Other courts find the injury occurs at the time the plaintiff is deprived of educational opportunities or benefits by the defendant school. Samuelson v. Oregon State Univ., 725 F. App'x 598, 599 (9th Cir. 2018) (“Here, [plaintiff's] injury occurred, and she was fully aware of the injury and its consequences, when she dropped out of school in 2000. This event started the two-year clock.”); King-White v. Humble Indep. Sch. Dist., 803 F.3d 754, 764 (5th Cir. 2015) (assuming without deciding, for purposes of the discovery rule, that the injury was the school's deliberate indifference rather than the sexual abuse itself).
As explained above, Plaintiffs were abused from the 1970s–1990s. Compl. ¶¶ 35–132, ECF No. 157. So, even if the Court applied the discovery rule and found the claims accrued when Plaintiffs knew or should have known of their abuse, the claims accrued on the latest date of abuse for each Plaintiff, which occurred well before two years prior to the filing of the Complaint. Similarly, if the Court applied the discovery rule and considered the injury to be Plaintiffs’ deprivation of the educational opportunities or benefits of Ohio State, Plaintiffs knew or should have known of those injuries by the time they graduated or dropped out of Ohio State.6 Either way, Plaintiffs’ Title IX claims are barred by the statute of limitations, even under the discovery rule.
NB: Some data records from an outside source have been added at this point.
/-- Floating ADD, SUB, MUL, DIV, MAD, SQRT, RCP, RSQ, EXP2, LOG2, SIN and COS: each element is the exact result rounded once
under MODE.rnd and MODE.ftz. MIN, MAX, ABS and NEG do not round: the lesser or greater with −0 below +0 and a lone NaN giving the
other, or the sign bit changed alone; a signalling operand of MIN or MAX raises invalid. CVT leaves each element of its part
converted by R57 to R59 and takes the others from b, each ternary byte in its range. Of the sticky flags those are set that were,
or that the operation or the rounding of some element raises (02 R49, R52 to R55, R57 to R59; 04 R97 to R100, R110, R111). That a
ternary source goes to an integer as a floating value does, and an infinity to a trit with inexact alone, are log entries 92 and 20,
DEDUCED. -/
def Obligations.FloatingResults : Prop :=
  ∀ (s : State) (i : Instr) (e : Issue) (o : Opnd),
    Issues s i e → destOf i = some o → bit (e.fanOf i) 0 = true → NoFpTrap i e →
    let T := mType e.mode
    let sticks (raised : Nat → Prop) (t : State) : Prop := ∀ n, n < 5 →
      ((t.gang e.gk).sys.fpflags.getLsbD n = true ↔ (s.gang e.gk).sys.fpflags.getLsbD n = true ∨ raised n)
    let x (l j : Nat) (r : BitVec 6) := e.g.elem T l r.toNat j
    let d (l j : Nat) (r : Exact) := (tyFmt T).deliver (mRnd e.mode) (e.stochastic l j) (mFtz e.mode) r
    (isFlt T = true → (exactFlt T e.mode (fun _ => 0) i).isSome = true → EndsIn i s fun t =>
      (∀ l j r f, has e.act l = true → j < tyCount T → exactFlt T e.mode (x l j) i = some (r, f) →
          (t.gang e.gk).elem T l (s.cur.num o) j = (d l j r).1 % 2 ^ tyWidth T)
        ∧ sticks (fun n => ∃ l j r f, has e.act l = true ∧ j < tyCount T ∧ exactFlt T e.mode (x l j) i = some (r, f)
            ∧ (orF f (d l j r).2).testBit n = true) t)
    ∧ (isFlt T = true → (unrounded T e.mode (fun _ => 0) i).isSome = true → EndsIn i s fun t =>
      (∀ l j y b, has e.act l = true → j < tyCount T → unrounded T e.mode (x l j) i = some (y, b) →
          (t.gang e.gk).elem T l (s.cur.num o) j = y)
        ∧ sticks (fun n => n = 0 ∧ ∃ l j y, has e.act l = true ∧ j < tyCount T ∧ unrounded T e.mode (x l j) i = some (y, true)) t)
    ∧ ∀ k d a b : BitVec 6, i = .cvt k d a b →
      let nt := cvtCount T
      let ns := cvtCount (mType2 e.mode)
      let first := if nt < ns then k.toNat * nt else 0
      let part := if ns < nt then k.toNat * ns else 0
      let y (l j : Nat) := converted e.mode (e.stochastic l j) (e.g.value (mType2 e.mode) l a.toNat) (first + j)
      EndsIn i s fun t =>
        (∀ l j, has e.act l = true → j < nt → cvtElement T ((t.gang e.gk).value T l (s.cur.num o)) j
            = if part ≤ j ∧ j < part + min nt ns then (y l (j - part)).1 else cvtElement T (e.g.value T l b.toNat) j)
          ∧ (T = 16 → ∀ l j, has e.act l = true → j < 4 → (t.gang e.gk).elem 17 l (s.cur.num o) j ≤ 242)
          ∧ sticks (fun n => ∃ l j, has e.act l = true ∧ j < min nt ns ∧ (y l j).2.1.testBit n = true) t
          ∧ ((t.gang e.gk).sys.gflags.getLsbD 2 = true ↔ (s.gang e.gk).sys.gflags.getLsbD 2 = true
              ∨ ∃ l j, has e.act l = true ∧ j < min nt ns ∧ (y l j).2.2 = true)

/-- MOV copies a value, SEL one of two by a predicate, LDI and LDIH build a constant, LEA an address, and GETM delivers the MODE
that it runs under; PAND, POR, PXOR, PNOT and PMOV combine predicates; SHFL and its kin read another active lane or their own;
BALLOT collects the predicate over the active lanes, VANY and VALL join it, and MATCH compares every lane with the lowest: in
every active lane (04 R105, R109, R112, R113, R115 to R117; 05 R136; 01 R13, R20). -/
def Obligations.MovesExchangesAndVotes : Prop :=
  ∀ (s : State) (e : Issue) (d a b c : BitVec 6) (i18 : BitVec 18) (l : Nat),
    let T := mType e.mode
    let n := d.toNat
    let P (r : BitVec 6) := e.g.readP l r.toNat
    let k := (e.g.readV l b.toNat).toNat
    let got (t : State) (j : Nat) : Prop := (t.gang e.gk).value T l n = e.g.value T (e.source l j) a.toNat
    let yes (j : Nat) : Prop := has e.act j = true ∧ e.g.readP j a.toNat = true
    has e.act l = true → bit (e.g.fanSet (mFan e.mode)) 0 = true →
      (Issues s (.mov d a) e → EndsIn (.mov d a) s fun t => (t.gang e.gk).value T l n = e.g.value T l a.toNat)
      ∧ (Issues s (.sel d a b c) e → EndsIn (.sel d a b c) s fun t =>
          (t.gang e.gk).value T l n = e.g.value T l (if e.g.readP l c.toNat then a else b).toNat)
      ∧ (Issues s (.ldi d i18) e → EndsIn (.ldi d i18) s fun t => (t.gang e.gk).readV l n = i18.signExtend 32)
      ∧ (Issues s (.ldih d i18) e → EndsIn (.ldih d i18) s fun t =>
          (t.gang e.gk).readV l n = i18 ++ (e.g.readV l n).setWidth 14)
      ∧ (Issues s (.lea d a b c) e → EndsIn (.lea d a b c) s fun t =>
          (t.gang e.gk).readPair l n
            = e.g.readPair l a.toNat + ((e.g.readV l b.toNat).signExtend 64 <<< ((e.g.readV l c.toNat).toNat % 64)))
      ∧ (Issues s (.getm d) e → EndsIn (.getm d) s fun t => (t.gang e.gk).readV l n = e.mode &&& 0x7FFFFFFF#32)
      ∧ (Issues s (.pand d a b) e → EndsIn (.pand d a b) s fun t => (t.gang e.gk).readP l n = (P a && P b))
      ∧ (Issues s (.por d a b) e → EndsIn (.por d a b) s fun t => (t.gang e.gk).readP l n = (P a || P b))
      ∧ (Issues s (.pxor d a b) e → EndsIn (.pxor d a b) s fun t => (t.gang e.gk).readP l n = (P a ^^ P b))
      ∧ (Issues s (.pnot d a) e → EndsIn (.pnot d a) s fun t => (t.gang e.gk).readP l n = !P a)
      ∧ (Issues s (.pmov d a) e → EndsIn (.pmov d a) s fun t => (t.gang e.gk).readP l n = P a)
      ∧ (Issues s (.shfl d a b) e → EndsIn (.shfl d a b) s fun t => got t k)
      ∧ (Issues s (.shflup d a b) e → EndsIn (.shflup d a b) s fun t => got t (if k ≤ l then l - k else l))
      ∧ (Issues s (.shfldn d a b) e → EndsIn (.shfldn d a b) s fun t => got t (l + k))
      ∧ (Issues s (.shflx d a b) e → EndsIn (.shflx d a b) s fun t => got t (Nat.xor l k))
      ∧ (Issues s (.ballot d a) e → EndsIn (.ballot d a) s fun t => ∀ j, j < 32 → (((t.gang e.gk).readV l n).getLsbD j = true ↔ yes j))
      ∧ (Issues s (.vany d a) e → EndsIn (.vany d a) s fun t => ((t.gang e.gk).readP l n = true ↔ ∃ j, yes j))
      ∧ (Issues s (.vall d a) e → EndsIn (.vall d a) s fun t => ((t.gang e.gk).readP l n = true ↔ ∀ j, has e.act j = true → yes j))
      ∧ (Issues s (.match d a) e → EndsIn (.match d a) s fun t =>
          ((t.gang e.gk).readP l n = true ↔ ∀ j, has e.act j = true → e.g.value T j a.toNat = e.g.value T (lowest e.act) a.toNat))

/-- RNGNEXT delivers the 64 bits of one step of each active lane's generator, and RNGSPLIT seeds the generators of the active
lanes from the uniform register, the stream number and the lane; RNGF delivers the high bits of a step as a binary fraction in
[0, 1) without rounding, 24 bits in binary32 and 53 in binary64; no other lane draws. SRD delivers the system register that its
selector names, as each active lane sees it, and changes nothing else, but that the core's counter never shows less than a read of
sys.clock has shown, nor more than that or 8 above the device's clock (04 R118 to R120; 01 R32, R36, R37). -/
def Obligations.RandomNumbersAndSystemRegisters : Prop :=
  ∀ (s : State) (e : Issue) (d a b : BitVec 6),
    let T := mType e.mode
    let p := if T = 9 then 53 else 24
    let n := a.toNat + 64 * s.cur.hiA
    let gr := s.group e.g.group
    (Issues s (.srd d a) e → EndsIn (.srd d a) s fun t =>
      Finishes (s.noteClock e.g.core n) t e (.srd d a) (fun l => { val := w64 (s.sysRead e.g l n) }) 0 false
        ∧ (n ≠ 8 → s.noteClock e.g.core n = s)
        ∧ (n = 8 → ∀ l, (s.core e.g.core).clockSeen ≤ s.sysRead e.g l n ∧ s.clock ≤ s.sysRead e.g l n
            ∧ s.sysRead e.g l n ≤ max (s.core e.g.core).clockSeen (s.clock + 8) ∧ (t.core e.g.core).clockSeen = s.sysRead e.g l n))
    ∧ (Issues s (.rngnext d) e → EndsIn (.rngnext d) s fun t =>
      Finishes s t e (.rngnext d) (fun l => { val := (e.g.xsOf l).step.2, draws := 1 }) 0 false)
    ∧ (Issues s (.rngsplit a b) e → (find gr.span n = none ∨ find gr.owner n = some e.gk) → EndsIn (.rngsplit a b) s fun t =>
      OnlyGang s t e.gk ∧ SameMemory s t ∧ Retires s t e
        ∧ (∀ l, l < 32 → (t.gang e.gk).xsOf l
            = if has e.act l = true then rngSplit (get 0 gr.wreg n) (e.g.readV l b.toNat).toNat l else e.g.xsOf l)
        ∧ ∀ l m, l < 32 → (t.gang e.gk).readV l m = e.g.readV l m ∧ (t.gang e.gk).readP l m = e.g.readP l m)
    ∧ (Issues s (.rngf d) e → bit (e.g.fanSet (mFan e.mode)) 0 = true → EndsIn (.rngf d) s fun t => ∀ l, has e.act l = true →
        ∃ m q, (tyFmt T).decode ((t.gang e.gk).value T l d.toNat) = .fin false m q
          ∧ (m : ℚ) * (2 : ℚ) ^ q = (((e.g.xsOf l).step.2.toNat / 2 ^ (64 - p) : Nat) : ℚ) / 2 ^ p)

/-- MOVW delivers a uniform register: the value it holds, where the reading gang owns it or nothing was written in the span; else
one of the values of the span not older than the gang's last read of it (01 R24; 04 R114). Which one is a free choice. A write to
a register that another gang owns in this span traps with nothing written, the register and the owner's number in sys.taux
(01 R23): here from user level with a user handler. -/
def Obligations.UniformReadsAndConflicts : Prop :=
  ∀ (s : State) (e : Issue) (d a : BitVec 6),
    let n := a.toNat + 64 * s.cur.hiA
    let k := d.toNat + 64 * s.cur.hiD
    let gr := s.group e.g.group
    let low (x : W64) : Out := { val := if is64 (mType e.mode) then x else w64 (x.toNat % 2 ^ 32) }
    (Issues s (.movw d a) e → (find gr.span n = none ∨ find gr.owner n = some e.gk) → EndsIn (.movw d a) s fun t =>
      Finishes s t e (.movw d a) (fun _ => low (get 0 gr.wreg n)) 0 false)
    ∧ (Issues s (.movw d a) e → ∀ hist, find gr.span n = some hist → find gr.owner n ≠ some e.gk → get 0 e.g.lastRead n < hist.length →
      EndsIn (.movw d a) s fun t => SameMemory s t ∧ ∃ k x, get 0 e.g.lastRead n ≤ k ∧ hist[k]? = some x
        ∧ get 0 (t.gang e.gk).lastRead n = k
        ∧ Delivers s e (.movw d a) (s.gang e.gk) (t.gang e.gk) e.act (fun _ => low x))
    ∧ (Issues s (.wmov d a) e → e.act ≠ 0 → ∀ o, find gr.owner k = some o → o ≠ e.gk →
      e.g.level = 0 → e.g.userH = false → e.g.sys.utvec ≠ 0 →
      EndsIn (.wmov d a) s fun t => TrapFrame s t e.gk ∧ t.groups = s.groups
        ∧ Handling (s.gang e.gk) (t.gang e.gk) e.ss
            { tcause := 0x06, taux := w64 (k % 32 + (s.gang o).gangid % 32 * 2 ^ 8), tmask := e.act, tdone := 0
              tpc := e.pc, tmode := (e.g.slice (e.ss.headD 0)).mode } false e.g.sys.utvec)

/-- WMOV writes a uniform register from the lowest active lane of the writing path, and where no lane is active it writes
nothing and makes no claim (01 R22). -/
def Obligations.UniformWritesTakeTheLowestLane : Prop :=
  ∀ (s : State) (e : Issue) (d a : BitVec 6),
    Issues s (.wmov d a) e →
    let n := d.toNat + 64 * s.cur.hiD
    let gr := s.group e.g.group
    let l := lowest e.act
    let x : W64 := if is64 (mType e.mode) then e.g.readPair l a.toNat
      else if mType e.mode = 0 then (e.g.readV l a.toNat).signExtend 64 else (e.g.readV l a.toNat).setWidth 64
    (e.act = 0 → EndsIn (.wmov d a) s fun t => OnlyGang s t e.gk ∧ Retires s t e ∧ (t.gang e.gk).regs = (s.gang e.gk).regs)
    ∧ (e.act ≠ 0 → find gr.owner n = none ∨ find gr.owner n = some e.gk → EndsIn (.wmov d a) s fun t =>
        t = { s with gangs := t.gangs, groups := t.groups } ∧ SameMemory s t ∧ Retires s t e
          ∧ (t.gang e.gk).regs = (s.gang e.gk).regs ∧ (∀ k, k ≠ e.g.group → t.group k = s.group k)
          ∧ get 0 (t.group e.g.group).wreg n = x ∧ find (t.group e.g.group).owner n = some e.gk
          ∧ ∀ m, m ≠ n → get 0 (t.group e.g.group).wreg m = get 0 gr.wreg m)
3. Plaintiffs’ Arguments are Unavailing
Plaintiffs offer two reasons why their claims are not barred by the statute of limitations: (1) claims do not accrue under the discovery rule until a plaintiff knows or should know about both the injury and cause of the injury; and (2) the statute of limitations is tolled due to Ohio State's fraudulent concealment.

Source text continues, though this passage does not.